Черным-черно. Черный лес наваливается на шоссе с двух сторон, черная дорога, черное небо, и даже белый снег кажется черным. Чуть коснувшись раскисшей дороги, снежные хлопья гибнут у нас под ногами. Никак не могут накрыть дорогу. Падают и гибнут. Перед глазами, которые ничего впереди не видят, кружатся эти хлопья, садятся на ресницы, стекают по лицу. Тьма шевелится от этого кружения. Кружится голова. Но мы идем, идем в ночную глубину.
От четверки к четверке шепотом передаются первые новости: до передовой - восемьдесят километров. Потом приходит другое: не восемьдесят, а пятьдесят. Еще через час: враг прорвался и движется навстречу, он в двадцати километрах. И все же мы делаем привал. Падаем меж деревьев на мягкие холмики снега, который здесь, в лесу, уже успел прикрыть землю. Курить нельзя и не хочется... Потом снова идем через черную ночь навстречу врагу. О чем он думает, сволочь, в такую ночь?
Оказывается, когда человек смертельно устал, он может идти без конца, хоть всю жизнь. Только один раз мы остановились, смялись как-то, вспыхнула невидимая тревога. Впереди кто-то уснул на ходу или, споткнувшись, упал. И когда он падал, передний оглянулся и глазом напоролся на штык. Говорили об этом жутким шепотом. Приказали отомкнуть штыки. И колонна двинулась дальше.
22
Под клочковатым небом нехотя расступилось утро. Оно застало нас на опустевшей совхозной ферме, где уже хозяйничали штабные службы училища. Из трубы мазанки валил жирный дым, и над всей зажатой лесами фермой стоял пьянящий запах кухни.
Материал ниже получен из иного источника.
-- ==== Sys2Proof/Config.lean ====
section
/-! DEFINITION. What an implementation fixes (00_scope.md R9: `XADDR`, `NMAX`, `Mapped`) and the free
values. The parameters are plain data, so that a statement about every state is a statement about
every implementation. The free values are opaque: no proof can see what they are. -/

namespace Sys2Proof

/-- A run of byte addresses `base .. base + size - 1`. -/
structure Region where
  base : Nat
  size : Nat
deriving DecidableEq, Repr

/-- The parameters R9 leaves to the implementation. `LENW` is fixed at 32 and is the width of `Word`. -/
structure Config where
  /-- `XADDR`: width in bits of a buffer-memory address, at least 8 (R9, D4). -/
  xaddr : Nat
  /-- `NMAX`: largest word count engine C's working buffer holds, at least 16 (R9, D12). -/
  nmax : Nat
  /-- `Mapped` (R9, D22), given by its complement: the addresses that are NOT implemented. -/
  unmapped : List Region
deriving DecidableEq, Repr

/-- By how much `NMAX` exceeds the least value R9 allows. R9 gives `NMAX` no default, so this is a free
value (notes/assumptions/2.md). -/
opaque Config.nmaxAboveLeast : Nat

/-- What a byte of `M` that nothing has written since reset holds: "it keeps whatever the platform
gives it" (10_state.md R33; 93 U12, any value). Free value, one for each address (notes/assumptions/1.md). -/
opaque Config.platformByte : Nat → Byte

/-- Reset during a command (R201): whether the destination byte at the address holds the new value;
"unspecified which, byte by byte". Free value, applied to `State.tick` and the address
(notes/assumptions/5.md). -/
opaque Config.abortedByteIsNew : Nat → Nat → Bool

/-- The word at a position of `words_in` for which the presented command holds no word. R73 gives the
port `count` words, so no host presents such a command; free value, applied to `State.tick` and the
position (notes/assumptions/6.md). -/
opaque Config.undrivenWord : Nat → Nat → Word

/-- The defaults of R9: `XADDR` = 32, everything mapped, `NMAX` unknown but at least 16. -/
def Config.standard : Config :=
  { xaddr := 32, nmax := Config.nmaxAboveLeast + 16, unmapped := [] }

end Sys2Proof
end

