-- ==== Sys2Proof/Laws/State.lean ====
section
/-! SUPPORT. One lemma per field per update: what each way of completing a command, and reset, does to
each field of State. -/

namespace Sys2Proof.Machine

/-! ### `raise` (60_exceptions.md R178) -/

@[simp] theorem raise_a (st : Status) (i : Word) (s : State) : (raise st i s).a = s.a := rfl
@[simp] theorem raise_b (st : Status) (i : Word) (s : State) : (raise st i s).b = s.b := rfl
@[simp] theorem raise_c (st : Status) (i : Word) (s : State) : (raise st i s).c = s.c := rfl
@[simp] theorem raise_status (st : Status) (i : Word) (s : State) : (raise st i s).status = st := rfl
@[simp] theorem raise_info (st : Status) (i : Word) (s : State) : (raise st i s).info = i := rfl
@[simp] theorem raise_mem (st : Status) (i : Word) (s : State) : (raise st i s).mem = s.mem := rfl
@[simp] theorem raise_result (st : Status) (i : Word) (s : State) : (raise st i s).result = none := rfl
@[simp] theorem raise_wordsOut (st : Status) (i : Word) (s : State) : (raise st i s).wordsOut = none := rfl
@[simp] theorem raise_cfg (st : Status) (i : Word) (s : State) : (raise st i s).cfg = s.cfg := rfl
@[simp] theorem raise_pending (st : Status) (i : Word) (s : State) : (raise st i s).pending = s.pending := rfl
@[simp] theorem raise_tick (st : Status) (i : Word) (s : State) : (raise st i s).tick = s.tick := rfl

/-! ### `complete` (00_scope.md R12) -/

@[simp] theorem complete_a (s : State) : (complete s).a = s.a := rfl
@[simp] theorem complete_b (s : State) : (complete s).b = s.b := rfl
@[simp] theorem complete_c (s : State) : (complete s).c = s.c := rfl
@[simp] theorem complete_status (s : State) : (complete s).status = .ok := rfl
@[simp] theorem complete_info (s : State) : (complete s).info = 0 := rfl
@[simp] theorem complete_mem (s : State) : (complete s).mem = s.mem := rfl
@[simp] theorem complete_result (s : State) : (complete s).result = none := rfl
@[simp] theorem complete_wordsOut (s : State) : (complete s).wordsOut = none := rfl
@[simp] theorem complete_cfg (s : State) : (complete s).cfg = s.cfg := rfl
@[simp] theorem complete_pending (s : State) : (complete s).pending = s.pending := rfl
@[simp] theorem complete_tick (s : State) : (complete s).tick = s.tick := rfl

/-! ### `completeResult` (30_encoding.md R75) -/

@[simp] theorem completeResult_a (v : Word) (s : State) : (completeResult v s).a = s.a := rfl
@[simp] theorem completeResult_b (v : Word) (s : State) : (completeResult v s).b = s.b := rfl
@[simp] theorem completeResult_c (v : Word) (s : State) : (completeResult v s).c = s.c := rfl
@[simp] theorem completeResult_status (v : Word) (s : State) : (completeResult v s).status = .ok := rfl
@[simp] theorem completeResult_info (v : Word) (s : State) : (completeResult v s).info = 0 := rfl
@[simp] theorem completeResult_mem (v : Word) (s : State) : (completeResult v s).mem = s.mem := rfl
@[simp] theorem completeResult_result (v : Word) (s : State) : (completeResult v s).result = some v := rfl
@[simp] theorem completeResult_wordsOut (v : Word) (s : State) : (completeResult v s).wordsOut = none := rfl
@[simp] theorem completeResult_cfg (v : Word) (s : State) : (completeResult v s).cfg = s.cfg := rfl
@[simp] theorem completeResult_pending (v : Word) (s : State) : (completeResult v s).pending = s.pending := rfl
@[simp] theorem completeResult_tick (v : Word) (s : State) : (completeResult v s).tick = s.tick := rfl

/-! ### `completeWords` (30_encoding.md R75) -/

@[simp] theorem completeWords_a (ws : List Word) (s : State) : (completeWords ws s).a = s.a := rfl
@[simp] theorem completeWords_b (ws : List Word) (s : State) : (completeWords ws s).b = s.b := rfl
@[simp] theorem completeWords_c (ws : List Word) (s : State) : (completeWords ws s).c = s.c := rfl
@[simp] theorem completeWords_status (ws : List Word) (s : State) : (completeWords ws s).status = .ok := rfl
@[simp] theorem completeWords_info (ws : List Word) (s : State) : (completeWords ws s).info = 0 := rfl
@[simp] theorem completeWords_mem (ws : List Word) (s : State) : (completeWords ws s).mem = s.mem := rfl
@[simp] theorem completeWords_result (ws : List Word) (s : State) : (completeWords ws s).result = none := rfl
@[simp] theorem completeWords_wordsOut (ws : List Word) (s : State) : (completeWords ws s).wordsOut = some ws := rfl
@[simp] theorem completeWords_cfg (ws : List Word) (s : State) : (completeWords ws s).cfg = s.cfg := rfl
@[simp] theorem completeWords_pending (ws : List Word) (s : State) : (completeWords ws s).pending = s.pending := rfl
@[simp] theorem completeWords_tick (ws : List Word) (s : State) : (completeWords ws s).tick = s.tick := rfl

/-! ### `storeAndComplete` (20_memory.md R53) -/

@[simp] theorem storeAndComplete_a (x : Nat) (bs : List Byte) (s : State) : (storeAndComplete x bs s).a = s.a := rfl
@[simp] theorem storeAndComplete_b (x : Nat) (bs : List Byte) (s : State) : (storeAndComplete x bs s).b = s.b := rfl
@[simp] theorem storeAndComplete_c (x : Nat) (bs : List Byte) (s : State) : (storeAndComplete x bs s).c = s.c := rfl
@[simp] theorem storeAndComplete_status (x : Nat) (bs : List Byte) (s : State) : (storeAndComplete x bs s).status = .ok := rfl
@[simp] theorem storeAndComplete_info (x : Nat) (bs : List Byte) (s : State) : (storeAndComplete x bs s).info = 0 := rfl
@[simp] theorem storeAndComplete_mem (x : Nat) (bs : List Byte) (s : State) : (storeAndComplete x bs s).mem = memWrite s.mem x bs := rfl
@[simp] theorem storeAndComplete_result (x : Nat) (bs : List Byte) (s : State) : (storeAndComplete x bs s).result = none := rfl
@[simp] theorem storeAndComplete_wordsOut (x : Nat) (bs : List Byte) (s : State) : (storeAndComplete x bs s).wordsOut = none := rfl
@[simp] theorem storeAndComplete_cfg (x : Nat) (bs : List Byte) (s : State) : (storeAndComplete x bs s).cfg = s.cfg := rfl
@[simp] theorem storeAndComplete_pending (x : Nat) (bs : List Byte) (s : State) : (storeAndComplete x bs s).pending = s.pending := rfl
@[simp] theorem storeAndComplete_tick (x : Nat) (bs : List Byte) (s : State) : (storeAndComplete x bs s).tick = s.tick := rfl

/-! ### `resetCore` (70_reset_and_hazards.md R200) -/

@[simp] theorem resetCore_a (s : State) : (resetCore s).a = State.reset.a := rfl
@[simp] theorem resetCore_b (s : State) : (resetCore s).b = State.reset.b := rfl
@[simp] theorem resetCore_c (s : State) : (resetCore s).c = State.reset.c := rfl
@[simp] theorem resetCore_status (s : State) : (resetCore s).status = State.reset.status := rfl
@[simp] theorem resetCore_info (s : State) : (resetCore s).info = State.reset.info := rfl
@[simp] theorem resetCore_mem (s : State) : (resetCore s).mem = s.mem := rfl
@[simp] theorem resetCore_result (s : State) : (resetCore s).result = State.reset.result := rfl
@[simp] theorem resetCore_wordsOut (s : State) : (resetCore s).wordsOut = State.reset.wordsOut := rfl
@[simp] theorem resetCore_cfg (s : State) : (resetCore s).cfg = s.cfg := rfl
@[simp] theorem resetCore_pending (s : State) : (resetCore s).pending = s.pending := rfl
@[simp] theorem resetCore_tick (s : State) : (resetCore s).tick = s.tick := rfl

/-! ### `answered` (60_exceptions.md R178) -/

@[simp] theorem answered_a (s : State) (st : Status) (i : Word) : (s.answered st i).a = s.a := rfl
@[simp] theorem answered_b (s : State) (st : Status) (i : Word) : (s.answered st i).b = s.b := rfl
@[simp] theorem answered_c (s : State) (st : Status) (i : Word) : (s.answered st i).c = s.c := rfl
@[simp] theorem answered_status (s : State) (st : Status) (i : Word) : (s.answered st i).status = st := rfl
@[simp] theorem answered_info (s : State) (st : Status) (i : Word) : (s.answered st i).info = i := rfl
@[simp] theorem answered_mem (s : State) (st : Status) (i : Word) : (s.answered st i).mem = s.mem := rfl
@[simp] theorem answered_result (s : State) (st : Status) (i : Word) : (s.answered st i).result = none := rfl
@[simp] theorem answered_wordsOut (s : State) (st : Status) (i : Word) : (s.answered st i).wordsOut = none := rfl
@[simp] theorem answered_cfg (s : State) (st : Status) (i : Word) : (s.answered st i).cfg = s.cfg := rfl
@[simp] theorem answered_pending (s : State) (st : Status) (i : Word) : (s.answered st i).pending = s.pending := rfl
@[simp] theorem answered_tick (s : State) (st : Status) (i : Word) : (s.answered st i).tick = s.tick := rfl

/-- `raise` is the completion that writes `STATUS` and `INFO` and nothing else (R178). -/
theorem raise_eq_answered (st : Status) (i : Word) (s : State) : raise st i s = s.answered st i := rfl

end Sys2Proof.Machine
end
Первые батальоны, прибывшие сюда раньше, были накормлены и отправлены на передовую. После обеда повзводно ушла и наша рота. Мы прошли по лесной дороге не больше трех километров, и наш первый взвод получил приказ рыть окопы и занимать оборону, Это была вторая линия обороны.
Мы рыли окопы и думали о своих товарищах, которые или уходили сейчас на первую линию, или уже находились там. Они казались гораздо старше нас, оставшихся здесь, даже старше самих себя, какими они были на самом деле. К ним вроде что-то прибавилось, важней и значительней чего уже не прибавляется к человеку за всю его жизнь...
Вот и окончилась наша дорога на войну. Она обрывалась перед этой поляной. Перед этими окопами, которые уже были вырыты и нелепо чернели среди зеленой еще травы, возле белых берез, уже исхлестанных дождями и ветром первой военной осени.
В глубине леса меж дремучих елей копился сумрак. А ближе к опушке, куда подступали березы, было светло даже в это серое и сырое утро.
Чуть высунув головы над свежими брустверами, стояли мы в своих окопах. Наконец-то пришли, вступили по самую грудь в землю, и прежняя текучесть мыслей стала искать точку опоры, обретать устойчивость. Вживайся в эту землю, здесь твой рубеж, твоя крепость, дом твой и родина. У каждого солдата, в каждом окопе.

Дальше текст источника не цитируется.